◆ Records:
►

-- ==== Sys2Proof/Certificates/Slice0/Obligations.lean ====
section
/-! DEFINITION. Obligations: the statements for the provers. Every command completes in this model, so each effect is stated as the
next state of `exec`, with what the command leaves as it was (the frames of Safety.lean). -/

open Sys2Proof Sys2Proof.Machine

/-! ## The queue and the resets -/

/-- The command at the front of the queue acts on the state with the queue's rest. -/
def Obligations.StepTakesFrontCommand : Prop :=
  ∀ (c : Instr) (rest : List Instr) (s : State),
    s.pending = c :: rest → step s = exec c { s with pending := rest }

/-- On an empty queue the part idles, or reads the next observation of the Share Line where one stands (the model's choice, log
entry 6): the line shows the wired-OR of all drivers, and each pulse and silence on it is classified by its length and its moment
and reported as the framer's state has it; a SILENT framer, and a part in reset, read nothing. No step stops, since every event has
its effect or none (R121, R124 to R127, R130 to R133, R135 to R137). That a part in reset reads nothing is log entry 4's reading.
The moments below a pulse are those of log entry 11; whose mark it is, when a lone start pulse is given up, and whether an early or
late pulse is read again are those of entries 12, 7, 22 and 24. -/
def Obligations.IdleStepAndNoStop : Prop :=
  ∀ (o : LineObs) (s : State),
    (s.pending = [] → s.line = [] → step s = .next s) ∧
      (∃ t, step s = .next t) ∧
      step { s with pending := [], line := o :: s.line } = .next (observe o { s with pending := [] }) ∧
      (s.inReset = true ∨ s.framer.st = .silent →
        step { s with pending := [], line := o :: s.line } = .next { s with pending := [] }) ∧
      LineIsWiredOr s.framer ∧
      ∀ (own : Bool) (since length : Nat) (rest : List LineObs),
        Live s → s.framer.st ≠ .silent →
          (wired s.framer o s.line = ⟨none, own, rest⟩ → IdleReads o s o rest s.framer [] false) ∧
            (wired s.framer o s.line = ⟨some (.quiet since), own, rest⟩ →
              SilenceReads since s.framer (IdleReads o s (.quiet since) rest)) ∧
            (wired s.framer o s.line = ⟨some (.pulse since length), own, rest⟩ →
              PulseReads own since length s.framer (IdleReads o s (.pulse since length) rest))

/-- What a power-on reset leaves at its release, before the first readings: every item of the tables of R16, R50, R60, R62, R79, R103,
R122, R139, R149 and R164, and of the panel (R173, R174); every invariant of Safety.lean holds there. That mains learning has a
value of its own before the strap window ends, and that the tables are those before the first readings, is the model's choice (log
entry 3); so are the levels of the lines, on which the forced-off flags, the running lock-confirm timer and the released keys rest
(log entry 2), and the zero straps of an open strap window, which no clause names (log entry 3). -/
def Obligations.ResetStateIsTabled : Prop :=
  State.reset.cycle =
      { st := .idle, programme := 0, index := 0, record := none, remaining := 0, second := none, starved := false,
        starvedSecs := 0, boost := 0, latch := false, context := none, pause := none, cancelCool := none } ∧
    State.reset.climate =
      { p0 := ⟨none, true⟩, p1 := ⟨none, true⟩, p2 := ⟨none, true⟩, invalid := 0, tr := 220, tmax := 220, roundTimer := some 250,
        overTemp := false, ring := [], humidityValid := true, sampleTimer := some 1000, watch := .off, drop := none, peak := 0,
        warmUp := none, tracking := none, dryPoint := false } ∧
    State.reset.table = List.replicate 16 Entry.empty ∧
    State.reset.share =
      { period := none, grant := 0, allowance := 0, raiseReady := none, hold := 0, arm := true, limit := some 0,
        limitTimer := some 45000 } ∧
    State.reset.member =
      { st := .standby, slot := none, inFlight := false, heldOver := none, periodCount := 0, nonceCounter := 0,
        joinNonce := none, presence := 7, refWant := 0, lastClaim := 0, returnMark := false, dwell := none,
        lineFree := false } ∧
    State.reset.framer =
      { st := .silent, idleHold := none, holdDone := false, lineFreed := none, failures := 0, reception := none, sending := none,
        lost := false, drive := none } ∧
    State.reset.feeder =
      { st := .notStarted, window := none, nominal := none, intervals := [], peaks := [], peak := 0, crossed := false,
        halfOpen := false, sagRun := 0, watchdog := none, resume := none } ∧
    State.reset.loads =
      { steamAssigned := 0, heaterAssigned := 0, heaterOff := true, steamOff := true, valveOff := true, fanOff := false,
        steamLevel := 0, heaterLevel := 0, draw := 0, position := 0, heaterCount := 0, steamCount := 0, heaterGate := false,
        steamGate := false, fan := 0, fanFirst := false, fanSecond := false, tachConfirmed := false, tachWatchdog := none,
        lock := true, lockConfirm := some 2000, valve := false } ∧
    State.reset.panel =
      { start := ⟨false, false, none⟩, cancel := ⟨false, false, none⟩, power := ⟨false, false, none⟩, longPress := none,
        phaseLamp := .dark, flash := none, doneLamp := false, waitLamp := false, buzzer := none, display := none } ∧
    State.reset.faults = { active := none, waiting := [], history := [], code := 0 } ∧ Settled State.reset ∧
    OutputsByRule State.reset ∧ RequestFresh State.reset ∧ RequestTabled State.reset ∧ CodeShown State.reset ∧
    RecordFromRom State.reset ∧ RequestInRange State.reset.request ∧
    CycleFormed State.reset ∧ WatchFormed State.reset ∧ LoadsSafe State.reset ∧ FanWatched State.reset ∧
    FanDriven State.reset.loads ∧ DriverFits State.reset ∧ SendingFits State.reset ∧
    LockWatched State.reset ∧ AllowanceInGrant State.reset ∧
    PowerlessOutside State.reset ∧ TableFormed State.reset ∧
    SilentInStandby State.reset ∧ SlotFits State.reset ∧ ClaimCovers State.reset ∧ BootQuiet State.reset ∧
    IsoCapped State.reset ∧ MainsFormed State.reset ∧ StrapsFormed State.reset ∧ strapOutputs State.reset = none ∧
    FaultsOrdered State.reset.faults ∧ CountsInRange State.reset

◄

◆ Your task:
Every line of the listing that includes "readings" must be shown.

◆ Solution to the problem:
/-- What a power-on reset leaves at its release, before the first readings: every item of the tables of R16, R50, R60, R62, R79, R103,
value of its own before the strap window ends, and that the tables are those before the first readings, is the model's choice (log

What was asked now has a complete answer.